* Aim of the task: Would you please retype, exactly, the lines of the listing below between the line with "(∀ s : State, Ready" and the line with "(s.params.failRaw = .any", inclusive?

* Records supplied:
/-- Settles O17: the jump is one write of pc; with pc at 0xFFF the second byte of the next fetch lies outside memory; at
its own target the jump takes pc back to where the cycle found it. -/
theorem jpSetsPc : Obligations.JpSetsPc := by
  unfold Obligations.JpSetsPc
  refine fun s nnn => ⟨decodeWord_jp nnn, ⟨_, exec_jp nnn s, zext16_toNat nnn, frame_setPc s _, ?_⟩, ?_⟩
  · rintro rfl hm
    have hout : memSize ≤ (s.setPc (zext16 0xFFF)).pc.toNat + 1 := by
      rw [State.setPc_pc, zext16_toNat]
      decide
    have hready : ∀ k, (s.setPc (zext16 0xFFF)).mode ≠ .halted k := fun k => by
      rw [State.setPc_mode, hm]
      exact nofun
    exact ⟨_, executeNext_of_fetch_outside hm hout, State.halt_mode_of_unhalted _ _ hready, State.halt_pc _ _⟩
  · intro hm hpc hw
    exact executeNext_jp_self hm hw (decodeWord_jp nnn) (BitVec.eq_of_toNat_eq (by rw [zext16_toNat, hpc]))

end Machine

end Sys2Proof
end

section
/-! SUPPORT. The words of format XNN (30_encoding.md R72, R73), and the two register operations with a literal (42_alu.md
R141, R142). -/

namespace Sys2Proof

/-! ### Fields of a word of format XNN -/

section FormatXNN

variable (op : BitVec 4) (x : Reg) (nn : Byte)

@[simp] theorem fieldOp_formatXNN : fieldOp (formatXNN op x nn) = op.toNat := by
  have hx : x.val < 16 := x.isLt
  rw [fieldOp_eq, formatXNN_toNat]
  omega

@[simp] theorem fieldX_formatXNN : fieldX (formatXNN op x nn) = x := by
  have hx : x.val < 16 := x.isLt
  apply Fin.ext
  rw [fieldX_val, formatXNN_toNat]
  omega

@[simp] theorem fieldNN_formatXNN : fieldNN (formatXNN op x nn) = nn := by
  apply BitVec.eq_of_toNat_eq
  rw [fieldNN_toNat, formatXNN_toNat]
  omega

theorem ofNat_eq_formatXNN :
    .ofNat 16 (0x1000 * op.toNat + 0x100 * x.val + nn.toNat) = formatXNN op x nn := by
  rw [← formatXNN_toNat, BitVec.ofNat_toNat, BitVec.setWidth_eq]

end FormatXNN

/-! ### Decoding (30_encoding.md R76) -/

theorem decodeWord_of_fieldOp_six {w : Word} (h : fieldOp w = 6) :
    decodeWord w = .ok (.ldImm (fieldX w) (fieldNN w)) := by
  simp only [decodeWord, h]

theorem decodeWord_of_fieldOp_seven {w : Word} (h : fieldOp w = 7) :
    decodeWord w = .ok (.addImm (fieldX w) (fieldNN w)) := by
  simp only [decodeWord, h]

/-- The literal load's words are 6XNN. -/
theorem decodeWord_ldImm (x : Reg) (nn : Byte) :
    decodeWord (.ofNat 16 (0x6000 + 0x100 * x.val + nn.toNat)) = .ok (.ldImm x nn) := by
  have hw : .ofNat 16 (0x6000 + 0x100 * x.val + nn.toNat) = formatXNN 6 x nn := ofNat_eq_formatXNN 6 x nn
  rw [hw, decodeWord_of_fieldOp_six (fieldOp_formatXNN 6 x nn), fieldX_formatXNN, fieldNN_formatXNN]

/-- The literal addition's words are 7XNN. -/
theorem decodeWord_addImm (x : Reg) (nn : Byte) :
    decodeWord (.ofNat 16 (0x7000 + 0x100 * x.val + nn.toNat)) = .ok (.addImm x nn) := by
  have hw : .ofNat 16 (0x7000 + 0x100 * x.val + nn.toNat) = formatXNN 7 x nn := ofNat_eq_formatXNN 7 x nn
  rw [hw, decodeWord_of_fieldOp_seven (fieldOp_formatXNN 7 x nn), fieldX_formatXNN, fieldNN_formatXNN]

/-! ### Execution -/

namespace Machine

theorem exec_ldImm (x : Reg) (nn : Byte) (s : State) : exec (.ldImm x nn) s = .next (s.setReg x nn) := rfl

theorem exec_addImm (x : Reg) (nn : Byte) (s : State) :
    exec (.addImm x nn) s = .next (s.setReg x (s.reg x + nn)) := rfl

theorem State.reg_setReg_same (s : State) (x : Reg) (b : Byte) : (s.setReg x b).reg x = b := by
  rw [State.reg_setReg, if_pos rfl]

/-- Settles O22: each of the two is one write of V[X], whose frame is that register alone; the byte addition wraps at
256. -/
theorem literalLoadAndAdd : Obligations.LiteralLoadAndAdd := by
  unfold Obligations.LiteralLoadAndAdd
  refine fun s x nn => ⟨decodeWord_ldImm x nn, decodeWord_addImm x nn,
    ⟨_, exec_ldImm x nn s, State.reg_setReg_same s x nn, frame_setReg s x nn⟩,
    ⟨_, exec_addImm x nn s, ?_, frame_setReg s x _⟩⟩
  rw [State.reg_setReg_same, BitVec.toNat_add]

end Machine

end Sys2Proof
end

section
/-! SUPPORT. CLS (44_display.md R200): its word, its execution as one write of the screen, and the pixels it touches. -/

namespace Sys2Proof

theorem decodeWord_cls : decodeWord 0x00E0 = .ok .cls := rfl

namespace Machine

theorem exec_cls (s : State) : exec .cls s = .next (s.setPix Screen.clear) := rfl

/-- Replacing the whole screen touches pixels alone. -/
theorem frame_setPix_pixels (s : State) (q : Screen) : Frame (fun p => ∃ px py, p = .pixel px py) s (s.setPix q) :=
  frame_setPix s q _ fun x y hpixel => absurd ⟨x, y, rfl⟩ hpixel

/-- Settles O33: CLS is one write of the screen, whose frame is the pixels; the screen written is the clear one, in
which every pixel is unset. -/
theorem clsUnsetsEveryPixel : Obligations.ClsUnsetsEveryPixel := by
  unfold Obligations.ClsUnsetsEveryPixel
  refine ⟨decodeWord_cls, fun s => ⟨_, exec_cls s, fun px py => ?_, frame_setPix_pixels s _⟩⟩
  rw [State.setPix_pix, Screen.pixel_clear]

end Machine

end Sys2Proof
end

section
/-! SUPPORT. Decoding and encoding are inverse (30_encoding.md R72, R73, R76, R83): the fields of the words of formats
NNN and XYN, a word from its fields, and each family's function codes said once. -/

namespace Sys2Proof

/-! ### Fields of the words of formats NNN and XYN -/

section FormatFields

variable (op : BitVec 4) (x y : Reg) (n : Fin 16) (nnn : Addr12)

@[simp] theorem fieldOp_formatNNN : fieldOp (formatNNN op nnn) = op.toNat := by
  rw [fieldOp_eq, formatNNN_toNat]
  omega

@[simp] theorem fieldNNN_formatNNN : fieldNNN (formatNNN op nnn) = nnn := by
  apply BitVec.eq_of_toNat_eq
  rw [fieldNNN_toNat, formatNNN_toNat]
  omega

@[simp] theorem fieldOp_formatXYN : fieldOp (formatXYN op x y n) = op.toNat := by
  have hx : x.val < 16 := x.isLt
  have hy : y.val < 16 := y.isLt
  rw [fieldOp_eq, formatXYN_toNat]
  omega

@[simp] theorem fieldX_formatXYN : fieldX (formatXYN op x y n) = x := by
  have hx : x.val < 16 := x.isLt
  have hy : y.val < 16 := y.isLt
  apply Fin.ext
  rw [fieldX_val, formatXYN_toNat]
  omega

---

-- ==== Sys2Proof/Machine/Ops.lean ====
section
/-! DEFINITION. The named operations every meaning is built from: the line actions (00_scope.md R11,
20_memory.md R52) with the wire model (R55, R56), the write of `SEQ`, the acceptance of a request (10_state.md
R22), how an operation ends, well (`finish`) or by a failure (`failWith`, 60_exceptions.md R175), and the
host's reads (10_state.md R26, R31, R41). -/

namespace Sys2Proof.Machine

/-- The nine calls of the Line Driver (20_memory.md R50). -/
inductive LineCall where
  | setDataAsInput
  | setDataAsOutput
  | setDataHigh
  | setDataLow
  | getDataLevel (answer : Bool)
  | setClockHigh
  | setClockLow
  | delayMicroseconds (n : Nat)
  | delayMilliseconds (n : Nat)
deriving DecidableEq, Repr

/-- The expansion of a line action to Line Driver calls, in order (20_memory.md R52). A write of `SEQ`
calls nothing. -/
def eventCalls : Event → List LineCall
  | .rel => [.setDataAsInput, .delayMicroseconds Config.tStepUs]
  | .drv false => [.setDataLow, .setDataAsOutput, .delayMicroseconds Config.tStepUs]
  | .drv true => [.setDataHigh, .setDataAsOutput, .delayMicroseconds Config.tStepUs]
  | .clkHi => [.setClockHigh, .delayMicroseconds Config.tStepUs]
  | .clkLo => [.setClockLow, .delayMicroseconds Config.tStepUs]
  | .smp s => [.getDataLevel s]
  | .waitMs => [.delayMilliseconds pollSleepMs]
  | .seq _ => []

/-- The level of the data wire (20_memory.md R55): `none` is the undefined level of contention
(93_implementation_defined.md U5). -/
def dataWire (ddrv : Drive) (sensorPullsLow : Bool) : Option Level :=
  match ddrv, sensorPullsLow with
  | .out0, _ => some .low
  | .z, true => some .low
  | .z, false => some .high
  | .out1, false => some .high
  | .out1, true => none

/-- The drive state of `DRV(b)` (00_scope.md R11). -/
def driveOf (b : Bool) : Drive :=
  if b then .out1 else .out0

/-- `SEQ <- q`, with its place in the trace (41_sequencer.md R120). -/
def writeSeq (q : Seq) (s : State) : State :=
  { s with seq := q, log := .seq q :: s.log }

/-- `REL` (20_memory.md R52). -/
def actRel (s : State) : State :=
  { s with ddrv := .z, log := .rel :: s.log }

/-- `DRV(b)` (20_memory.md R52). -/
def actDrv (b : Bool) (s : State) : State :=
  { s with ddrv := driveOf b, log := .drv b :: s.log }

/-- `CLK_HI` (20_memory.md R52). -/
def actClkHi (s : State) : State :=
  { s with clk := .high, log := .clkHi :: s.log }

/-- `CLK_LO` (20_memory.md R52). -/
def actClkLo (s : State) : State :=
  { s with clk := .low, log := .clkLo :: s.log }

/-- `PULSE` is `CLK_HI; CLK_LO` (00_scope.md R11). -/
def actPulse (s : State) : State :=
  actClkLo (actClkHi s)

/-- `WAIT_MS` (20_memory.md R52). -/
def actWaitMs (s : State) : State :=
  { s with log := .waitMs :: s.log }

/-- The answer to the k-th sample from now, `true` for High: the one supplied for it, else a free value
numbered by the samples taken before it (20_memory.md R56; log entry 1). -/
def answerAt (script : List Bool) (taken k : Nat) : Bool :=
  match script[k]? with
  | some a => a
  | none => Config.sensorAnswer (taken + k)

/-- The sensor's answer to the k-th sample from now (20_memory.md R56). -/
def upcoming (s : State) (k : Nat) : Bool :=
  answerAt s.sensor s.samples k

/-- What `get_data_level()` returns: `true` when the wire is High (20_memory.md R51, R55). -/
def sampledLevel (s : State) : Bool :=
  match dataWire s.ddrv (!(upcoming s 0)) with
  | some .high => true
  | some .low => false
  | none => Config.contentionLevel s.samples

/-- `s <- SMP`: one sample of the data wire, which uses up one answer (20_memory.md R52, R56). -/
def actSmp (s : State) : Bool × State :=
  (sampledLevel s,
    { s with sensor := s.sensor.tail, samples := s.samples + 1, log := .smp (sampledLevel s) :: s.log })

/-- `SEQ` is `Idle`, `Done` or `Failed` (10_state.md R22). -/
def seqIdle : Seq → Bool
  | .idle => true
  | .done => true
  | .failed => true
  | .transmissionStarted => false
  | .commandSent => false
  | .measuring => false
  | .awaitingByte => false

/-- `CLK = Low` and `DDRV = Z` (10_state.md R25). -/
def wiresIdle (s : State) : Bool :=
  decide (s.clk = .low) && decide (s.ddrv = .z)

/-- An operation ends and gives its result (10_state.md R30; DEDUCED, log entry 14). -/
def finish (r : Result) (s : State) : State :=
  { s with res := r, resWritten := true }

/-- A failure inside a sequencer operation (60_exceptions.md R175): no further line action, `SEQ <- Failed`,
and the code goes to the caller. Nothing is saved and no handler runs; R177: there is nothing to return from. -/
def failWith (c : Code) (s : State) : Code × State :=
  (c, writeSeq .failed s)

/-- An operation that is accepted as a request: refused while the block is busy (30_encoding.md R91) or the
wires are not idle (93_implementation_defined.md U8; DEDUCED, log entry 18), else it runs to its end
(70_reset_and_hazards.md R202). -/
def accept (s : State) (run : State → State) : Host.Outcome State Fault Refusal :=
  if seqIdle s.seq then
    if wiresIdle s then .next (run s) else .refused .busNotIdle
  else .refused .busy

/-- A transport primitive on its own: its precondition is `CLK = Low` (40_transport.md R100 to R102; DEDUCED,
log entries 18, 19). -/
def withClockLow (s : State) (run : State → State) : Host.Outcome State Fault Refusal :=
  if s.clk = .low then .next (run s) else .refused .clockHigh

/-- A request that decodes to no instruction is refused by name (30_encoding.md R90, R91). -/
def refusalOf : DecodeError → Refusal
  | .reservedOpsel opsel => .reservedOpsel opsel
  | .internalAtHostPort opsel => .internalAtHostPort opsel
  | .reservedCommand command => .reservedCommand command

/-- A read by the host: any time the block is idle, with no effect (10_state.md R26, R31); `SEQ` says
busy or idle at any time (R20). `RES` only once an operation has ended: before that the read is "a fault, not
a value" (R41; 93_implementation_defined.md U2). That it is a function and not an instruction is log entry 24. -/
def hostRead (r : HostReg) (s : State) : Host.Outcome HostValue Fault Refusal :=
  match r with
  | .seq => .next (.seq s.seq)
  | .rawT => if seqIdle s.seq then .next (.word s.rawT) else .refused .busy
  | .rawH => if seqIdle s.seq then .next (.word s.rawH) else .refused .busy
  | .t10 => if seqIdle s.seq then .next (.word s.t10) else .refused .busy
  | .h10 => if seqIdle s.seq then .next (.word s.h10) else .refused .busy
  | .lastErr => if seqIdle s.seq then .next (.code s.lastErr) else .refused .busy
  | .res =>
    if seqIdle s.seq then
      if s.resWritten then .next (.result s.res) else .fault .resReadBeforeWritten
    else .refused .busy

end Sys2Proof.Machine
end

...

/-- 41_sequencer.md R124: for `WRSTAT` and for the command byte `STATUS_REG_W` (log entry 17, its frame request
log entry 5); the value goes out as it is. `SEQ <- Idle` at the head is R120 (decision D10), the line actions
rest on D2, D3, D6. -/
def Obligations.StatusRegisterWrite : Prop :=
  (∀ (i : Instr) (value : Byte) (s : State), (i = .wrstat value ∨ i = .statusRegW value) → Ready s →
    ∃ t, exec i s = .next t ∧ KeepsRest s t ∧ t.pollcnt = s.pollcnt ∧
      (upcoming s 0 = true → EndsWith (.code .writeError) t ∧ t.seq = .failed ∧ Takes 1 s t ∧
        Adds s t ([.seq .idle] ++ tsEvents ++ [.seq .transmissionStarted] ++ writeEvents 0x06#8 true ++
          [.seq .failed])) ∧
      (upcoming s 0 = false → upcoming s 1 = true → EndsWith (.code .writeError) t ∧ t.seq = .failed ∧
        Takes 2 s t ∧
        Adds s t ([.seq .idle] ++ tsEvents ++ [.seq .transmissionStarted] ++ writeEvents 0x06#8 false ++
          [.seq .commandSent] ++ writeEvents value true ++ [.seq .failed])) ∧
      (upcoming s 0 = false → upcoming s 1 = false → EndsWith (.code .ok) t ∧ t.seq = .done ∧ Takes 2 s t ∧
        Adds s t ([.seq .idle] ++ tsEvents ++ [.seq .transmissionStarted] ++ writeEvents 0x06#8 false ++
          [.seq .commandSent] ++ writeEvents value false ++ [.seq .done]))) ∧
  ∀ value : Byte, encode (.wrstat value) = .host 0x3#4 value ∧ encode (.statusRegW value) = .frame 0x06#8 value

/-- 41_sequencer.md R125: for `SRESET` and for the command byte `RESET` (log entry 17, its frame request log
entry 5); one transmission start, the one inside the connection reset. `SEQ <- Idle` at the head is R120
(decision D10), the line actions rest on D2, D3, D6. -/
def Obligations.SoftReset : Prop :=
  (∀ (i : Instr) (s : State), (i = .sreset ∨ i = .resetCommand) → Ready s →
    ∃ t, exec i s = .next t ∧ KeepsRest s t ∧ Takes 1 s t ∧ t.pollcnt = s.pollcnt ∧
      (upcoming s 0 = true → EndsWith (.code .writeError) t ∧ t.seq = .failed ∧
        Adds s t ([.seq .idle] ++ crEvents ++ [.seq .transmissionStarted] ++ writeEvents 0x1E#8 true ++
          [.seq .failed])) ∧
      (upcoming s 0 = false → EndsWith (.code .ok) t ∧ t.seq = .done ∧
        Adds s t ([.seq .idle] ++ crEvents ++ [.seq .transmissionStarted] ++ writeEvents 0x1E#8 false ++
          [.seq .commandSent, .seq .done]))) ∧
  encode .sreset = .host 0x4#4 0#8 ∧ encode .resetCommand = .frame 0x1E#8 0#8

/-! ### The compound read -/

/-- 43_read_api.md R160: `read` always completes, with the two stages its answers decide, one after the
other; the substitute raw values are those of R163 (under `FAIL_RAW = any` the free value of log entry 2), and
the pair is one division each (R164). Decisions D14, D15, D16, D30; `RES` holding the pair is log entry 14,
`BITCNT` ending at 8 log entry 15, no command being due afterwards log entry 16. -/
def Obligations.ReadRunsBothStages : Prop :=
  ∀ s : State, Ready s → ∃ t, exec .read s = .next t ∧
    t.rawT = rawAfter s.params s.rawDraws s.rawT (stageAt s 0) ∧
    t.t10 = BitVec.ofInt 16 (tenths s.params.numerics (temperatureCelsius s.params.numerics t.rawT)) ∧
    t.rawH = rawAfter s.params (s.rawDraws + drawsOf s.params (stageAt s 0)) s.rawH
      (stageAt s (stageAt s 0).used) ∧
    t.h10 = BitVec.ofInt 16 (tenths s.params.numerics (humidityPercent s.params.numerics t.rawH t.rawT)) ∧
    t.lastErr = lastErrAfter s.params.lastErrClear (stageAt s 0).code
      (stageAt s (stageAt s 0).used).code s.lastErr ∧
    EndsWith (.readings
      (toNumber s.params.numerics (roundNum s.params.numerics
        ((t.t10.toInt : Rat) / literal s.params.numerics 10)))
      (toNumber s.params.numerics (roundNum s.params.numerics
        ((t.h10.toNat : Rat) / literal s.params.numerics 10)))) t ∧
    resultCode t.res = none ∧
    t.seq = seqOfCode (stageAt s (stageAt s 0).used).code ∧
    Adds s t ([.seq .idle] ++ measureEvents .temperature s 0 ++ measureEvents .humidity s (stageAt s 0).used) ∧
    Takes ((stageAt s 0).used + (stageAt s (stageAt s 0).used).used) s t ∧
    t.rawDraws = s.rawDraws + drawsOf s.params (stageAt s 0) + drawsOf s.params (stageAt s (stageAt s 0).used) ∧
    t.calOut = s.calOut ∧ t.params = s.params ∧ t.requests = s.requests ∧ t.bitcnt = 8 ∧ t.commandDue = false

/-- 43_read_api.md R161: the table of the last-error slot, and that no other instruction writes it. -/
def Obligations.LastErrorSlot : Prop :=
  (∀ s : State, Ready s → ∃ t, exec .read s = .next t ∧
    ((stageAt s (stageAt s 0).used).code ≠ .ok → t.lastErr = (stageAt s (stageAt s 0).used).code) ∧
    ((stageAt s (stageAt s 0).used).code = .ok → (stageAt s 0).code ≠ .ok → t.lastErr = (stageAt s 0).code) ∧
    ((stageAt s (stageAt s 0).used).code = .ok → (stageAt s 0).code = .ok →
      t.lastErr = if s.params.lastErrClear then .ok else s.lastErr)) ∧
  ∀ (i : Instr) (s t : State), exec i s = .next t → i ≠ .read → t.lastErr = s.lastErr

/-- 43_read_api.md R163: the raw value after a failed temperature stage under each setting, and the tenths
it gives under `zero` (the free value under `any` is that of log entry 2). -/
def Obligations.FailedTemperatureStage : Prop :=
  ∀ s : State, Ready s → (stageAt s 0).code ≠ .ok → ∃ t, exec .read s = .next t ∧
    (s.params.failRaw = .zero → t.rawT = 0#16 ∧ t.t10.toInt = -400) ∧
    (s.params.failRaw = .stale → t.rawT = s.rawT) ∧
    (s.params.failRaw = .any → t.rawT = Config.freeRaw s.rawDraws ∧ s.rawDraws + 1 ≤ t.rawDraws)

* Answer below:
  (∀ s : State, Ready s → ∃ t, exec .read s = .next t ∧
    ((stageAt s (stageAt s 0).used).code ≠ .ok → t.lastErr = (stageAt s (stageAt s 0).used).code) ∧
    ((stageAt s (stageAt s 0).used).code = .ok → (stageAt s 0).code ≠ .ok → t.lastErr = (stageAt s 0).code) ∧
    ((stageAt s (stageAt s 0).used).code = .ok → (stageAt s 0).code = .ok →
      t.lastErr = if s.params.lastErrClear then .ok else s.lastErr)) ∧
  ∀ (i : Instr) (s t : State), exec i s = .next t → i ≠ .read → t.lastErr = s.lastErr

/-- 43_read_api.md R163: the raw value after a failed temperature stage under each setting, and the tenths
it gives under `zero` (the free value under `any` is that of log entry 2). -/
def Obligations.FailedTemperatureStage : Prop :=
  ∀ s : State, Ready s → (stageAt s 0).code ≠ .ok → ∃ t, exec .read s = .next t ∧
    (s.params.failRaw = .zero → t.rawT = 0#16 ∧ t.t10.toInt = -400) ∧
    (s.params.failRaw = .stale → t.rawT = s.rawT) ∧
    (s.params.failRaw = .any → t.rawT = Config.freeRaw s.rawDraws ∧ s.rawDraws + 1 ≤ t.rawDraws)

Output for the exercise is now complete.